Assumimos também que no cenário (ou ambiente) de negócios os atores estão em constante interação, de maneira que cada movimento empreendido influencia automaticamente o comportamento de todos. Rivalidade e cooperação passam a ser traços comportamentais de suma importância para a determinação da dinâmica das interações. Para dar mais objetividade a perspectiva de cenário de negócios, serão utilizadas expressões como cadeias e redes, todos estas oriundas de abordagens conceituais amplamente discutidas na Teoria Administrativa.

Evidentemente, também será analisado o comportamento do poder público e dos demais atores que formam o cenário de negócios, criando um amplo quadro de stakeholders. Questões como sustentabilidade, responsabilidade social, comércio justo, segurança alimentar e ética nos negócios são integradas ao quadro de análise.

Com respeito ao processo de interação entre atores de uma cadeia de suprimento, observa-se um jogo de forças para definir condições de liderança na corrida pela criação de valor.
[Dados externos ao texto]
/-- The slice phase at the tick that ends block k (R344): a snapshot that did not load in its block is
repeated, and the lowest slice left that ended and is neither migrated nor in morph is sent. -/
def State.copySlices (s : State) (k : Nat) : State :=
  let late := s.ani.flying.any (fun x => blkBefore x.2 k)
  let s := if late then s.updAni (fun a => { a with flying := .none }) else s
  if s.ani.flying.isSome then s
  else
    let ok := fun id : Nat => ((s.eng (id / 64)).sb (id % 64)).ended && !(s.inMorph id) &&
      !(s.migBusy && (id == s.mig.src || id == s.mig.dst))
    match s.ani.left.find? ok with
    | some id =>
      let t := s.liveOf id
      let s := s.aniFence false (dmemAddr (id / 64) (t.sb * 4)) (t.winSize * 16)
      (s.aniSend (.slice id (s.windowBytes id))).updAni (fun a => { a with flying := some (id, blkNext k) })
    | none => s

/-- The unit phase at the tick that ends block k (R344): the unit record of a quiet block goes into its epoch. -/
def State.copyUnit (s : State) (k : Nat) : State :=
  if s.copying && !s.ani.abort && s.rdF ANI_COPY_STAT 1 0 = 2 && s.quiet then
    let s := (s.aniSend (.unit s.unitBytes)).wrF ANI_COPY_STAT 1 0 3
    let l := s.validSlices
    let s := (s.wr ANI_COPY_LEFT (BitVec.ofNat 32 l.length)).updAni (fun a => { a with left := l, unitAt := k })
    if l.isEmpty then s.copyEnd 1 else s
  else s

/-- The mirror copy's share of the tick that ends block k, on the active (R344, R345).
DESIGN CHOICE: assumption 34. -/
def State.copyStep (s : State) (k : Nat) : State :=
  if !s.copying then s
  else if s.ani.abort then s.copyEnd 2
  else match s.rdF ANI_COPY_STAT 1 0 with
    | 1 =>
      match copyChunk copyRanges s.ani.bulkAt with
      | some (a, n) =>
        let s := if isRegAddr a then s else s.aniFence false a n
        (s.aniSend (.chunk a (s.copyBytes a n))).updAni (fun a => { a with bulkAt := a.bulkAt + 1 })
      | none => s.wrF ANI_COPY_STAT 1 0 2
    | 2 => s
    | _ => if s.ani.unitAt = k then s else s.copySlices k

/-- Step 3 of R37 at the tick that ends block k, the state table after it (R340), and the heartbeat (R328). At
the first tick of a run no block ends. -/
def State.aniTick (s : State) (ended : Option Nat) : State :=
  let s := match ended with
    | some k =>
      if s.aniActive then ((s.copyUnit k).activeStep k).roleStep k
      else if s.aniStandby then (s.standbyStep k).roleStep k
      else if s.aniRole = 1 then s.heldStep k
      else s
    | none => s
  let s := s.updAni (fun a => { a with gate := s.rd ANI_GATE })
  let s := if s.aniOn && !(s.rdB ANI_CTRL 10) then s.updAni (fun a => { a with hbTx := !a.hbTx }) else s
  let s := if s.aniOn then
      ((s.updAni (fun a => { a with hTicks := a.hTicks + 1, mTicks := a.mTicks + 1 })).pathLoss .h).pathLoss .m
    else s
  let s := s.stateTable
  match ended with
  | some k => if s.aniActive then s.copyStep k else s
  | none => s

/-- The item that a delta record makes (R335); bodies of other lengths or kinds make none. -/
def deltaItem (kind : Nat) (b : List Byte) : Option AniItem :=
  let w := fun o : Nat => ofLeBytes ((b.drop o).take 4)
  let ws := (upTo 8).map (fun k => BitVec.ofNat 32 (w (8 + 4 * k)))
  let h := ws.getD 0 0
  match kind with
  | 1 => if b.length = 40 then
      some (.write (decide (2 ^ 31 ≤ w 0)) (w 0 % 2 ^ 31) (BitVec.ofNat 32 (w 4)) (BitVec.ofNat 256 (ofLeBytes (b.drop 8)))) else none
  | 2 => if b.length = 40 then
      some (.post (w 0) { no := 0, type := bits h 23 16, cls := bits h 15 14, origin := bits h 13 12,
                          flow := bits h 11 0, sec := ws.getD 1 0, ns := ws.getD 2 0, payload := ws.drop 3,
                          seq := some (BitVec.ofNat 32 (w 4)) }) else none
  | 3 => some (.chunk (w 0) (b.drop 4))
  | 4 => some (.slice (w 0) (b.drop 4))
  | 5 => some (.input (w 0) (bytesWords (b.drop 4)))
  | 6 => some (.unit b)
  | _ => none

/-- A delta record at a standby (R335, R337, R344): inputs and slice snapshots are for this block, the others
belong to their epoch. -/
def State.deltaIn (s : State) (kind : BitVec 4) (body : List Byte) : State :=
  let bytes := leBytes 4 (kind.toNat * 2 ^ 28 + body.length) ++ body
  let s := s.updAni (fun a => { a with rxBytes := a.rxBytes ++ bytes })
  match deltaItem kind.toNat body with
  | some (.slice id d) => s.updAni (fun a => { a with loads := a.loads ++ [(id, d)] })
  | some (.input id ws) =>
    s.updAni (fun a => { a with inputs := a.inputs.filter (fun x => x.1 != id) ++ [(id, ws)] })
  | some x =>
    let start := match x with
      | .chunk .. => true
      | _ => false
    s.updAni (fun a => { a with rx := a.rx ++ [x], copying := a.copying || start })
  | none => s

/-- A commit record at a standby whose CRC matches (R336, R342): verified if it is in time and whole. -/
def State.commitIn (s : State) (k : Nat) (ws : List Word) (items : List AniItem) (bytes : Nat) : State :=
  let n := s.blockNo
  let fresh := !(s.ani.wait.any (fun e => e.k = k))
  if (k = n || blkNext k = n) && fresh && (ws.getD 6 0).toNat = bytes then
    let rel := bit (ws.getD 5 0) 0
    let e : Epoch := { k := k, items := items, seq := ws.getD 2 0, wseq := ws.getD 3 0, hash := ws.getD 4 0,
                       release := rel }
    let s := s.updAni (fun a => { a with wait := a.wait ++ [e], verified := true })
    if rel then
      let x := s.aniRecord 3 (BitVec.ofNat 32 k) e.seq e.wseq ((s.hashOf k).getD 0) false []
      (s.aniOut x).updAni (fun a => { a with relOpen := some k })
    else s
  else s.updAni (fun a => { a with bad := true })

/-- A status record at an active whose CRC matches (R338, R342, R344): the peer's hash, an ack, and a copy whose
standby has fallen out of step. -/
def State.statusIn (s : State) (kind k : Nat) (was : Nat) (ws : List Word) : State :=
  let s := if kind = 3 && s.ani.release == some k then s.updAni (fun a => { a with ack := true })
    else s.hashCompare k (ws.getD 4 0)
  if was = 2 && s.peerState = 6 then s.copyEnd 2 else s

/-- A fixed record received (R334, R336, R339). A record whose CRC fails counts as none, and what came before it
is lost with it. -/
def State.fixedIn (s : State) (ws : List Word) : State :=
  let a := s.ani
  let h := ws.getD 0 0
  let s := s.updAni (fun a => { a with rx := [], rxBytes := [] })
  if ws.length = 8 && recCrc a.rxBytes ws = ws.getD 7 0 then
    let was := s.peerState
    let down := s.peerDown
    let s := (s.updAni (fun a => { a with mTicks := 0, mLost := false, peerTerm := bits h 15 0,
                                          peerFailed := bit (ws.getD 5 0) 1 })).showPaths
    let s := (s.wrF ANI_STAT 6 4 (bits h 18 16)).peerWatch down
    let k := (ws.getD 1 0).toNat
    if s.aniRole = 2 && bits h 31 24 = 1 then s.commitIn k ws a.rx a.rxBytes.length
    else if s.aniRole = 1 && (bits h 31 24 = 2 || bits h 31 24 = 3) then s.statusIn (bits h 31 24) k was ws
    else s
  else if s.aniRole = 2 then s.updAni (fun a => { a with bad := true }) else s

/-- ANISE_RECORD_RECEIVE (R334 to R336), unless the M path carries nothing (R258). -/
def State.recordIn (s : State) (r : AniRecord) : State :=
  if !s.aniOn || s.pathShut then s
  else match r with
    | .fixed ws => s.fixedIn ws
    | .delta kind body => if s.aniRole = 2 then s.deltaIn kind body else s

/-- MIRROR_SLICE_LOAD (R344, R345): at a standby the next snapshot received loads into its slice's window, unless
the slice has switched in; at the active the slice sent has loaded, and with the last the copy ends. -/
def State.sliceLoad (s : State) : State :=
  if s.aniStandby then
    match s.ani.loads with
    | [] => s
    | (id, d) :: rest =>
      let s := s.updAni (fun a => { a with loads := rest })
      if ((s.eng (id / 64)).sb (id % 64)).started || !(s.liveOf id).valid then s
      else
        let t := s.liveOf id
        let a := dmemAddr (id / 64) (t.sb * 4)
        let bs := ((d.take (t.winSize * 16)).zipIdx).filter (fun x => s.whole (a + x.2))
        let m := bs.foldl (fun m x => putByte m (a + x.2) x.1) s.mem
        let s := { s.aniFence true a (t.winSize * 16) with mem := m }
        s.updAni (fun a => { a with loaded := if a.loaded.contains id then a.loaded else a.loaded ++ [id] })
  else match s.ani.flying with
    | some (id, _) =>
      if s.copying then
        let l := s.ani.left.filter (· != id)
        let s := (s.updAni (fun a => { a with left := l, flying := .none })).wr ANI_COPY_LEFT (BitVec.ofNat 32 l.length)
        if l.isEmpty then s.copyEnd (if s.ani.abort then 3 else 1) else s
      else s
    | none => s

def execAniseRecordReceive (a : AniRecord) (s : State) : Out := done (s.recordIn a)
def execMirrorSliceLoad (s : State) : Out := done s.sliceLoad

end Sys2Proof.Machine
end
Atualmente a maioria das cadeias de suprimento procuram seguir as sinalizações da demanda. Já é amplamente reconhecido que as tendências de consumo precisam ser captadas, analisadas e, de acordo com a viabilidade, atendidas. Além disso, há muito os consumidores deixaram de ser um elo fragilizado ou simplesmente observado como “demanda”. Já existem associações de consumidores e outras iniciativas que dão a esse elo real capacidade de influenciar o funcionamento de muitas cadeias/redes de suprimento.

Mas quem são os clientes? Essa é a pergunta que cada empresa precisa fazer para cada pacote de valor que oferece. Porque o sucesso das cadeias/redes de suprimento está em colocar a tecnologia a serviço da produção de maior valor para o cliente.

Entretanto, os interesses dos atores de transformação e distribuição também pesam na definição do jogo de forças. A tecnologia é a ferramenta mais utilizada para influenciar o padrão de interações na cadeia de suprimento. A capacidade para  inovar  é a força propulsora que acaba por definir as expectativas de cada ator no jogo.

Um exemplo interessante é o caso dos alimentos transgênicos. Os grandes laboratórios, produtores de sementes e de defensivos agrícolas, mostraram-se tão fortes quanto a indústria de alimento final e a distribuição, e impulsionam uma reorganização do sistema agroalimentar em prol da aceitação dos alimentos geneticamente modificados. Eles estabeleceram no elo de insumos, através de sua inovação, um padrão de criação e captação de valor que tornou o negócio deles altamente atrativo.

A interação entre cadeias/redes de suprimentos é um fenômeno que receberá atenção. Por exemplo, tem-se a espetacular convergência industrial observada entre as empresas de aparelhos telefônicos e de material fotográfico. Com relação a internet, empresas de comunicação unem-se a produtores de softwares e a produtores de conteúdo para definir os padrões de uso. O aporte de tecnologia desses atores influencia fortemente os mundos da produção e do consumo.

No momento em que os competidores de diversas cadeias/redes nivelam-se tecnologicamente, a forma como esse recurso é utilizado tornar-se o diferencial competitivo da nova era. O que encontra-se à disposição das organizações são recursos que diferenciam-se cada vez menos, criando na forma de agrupá-los o verdadeiro diferencial. O somatório dos recursos tangíveis e intangíveis utilizados por uma organização pode ser inferior ao resultado do “todo agrupado”, desde que o cliente seja colocado em primeiro lugar, e, dentro de uma perspectiva de modernidade que os relacionamentos em cadeia/rede exigem.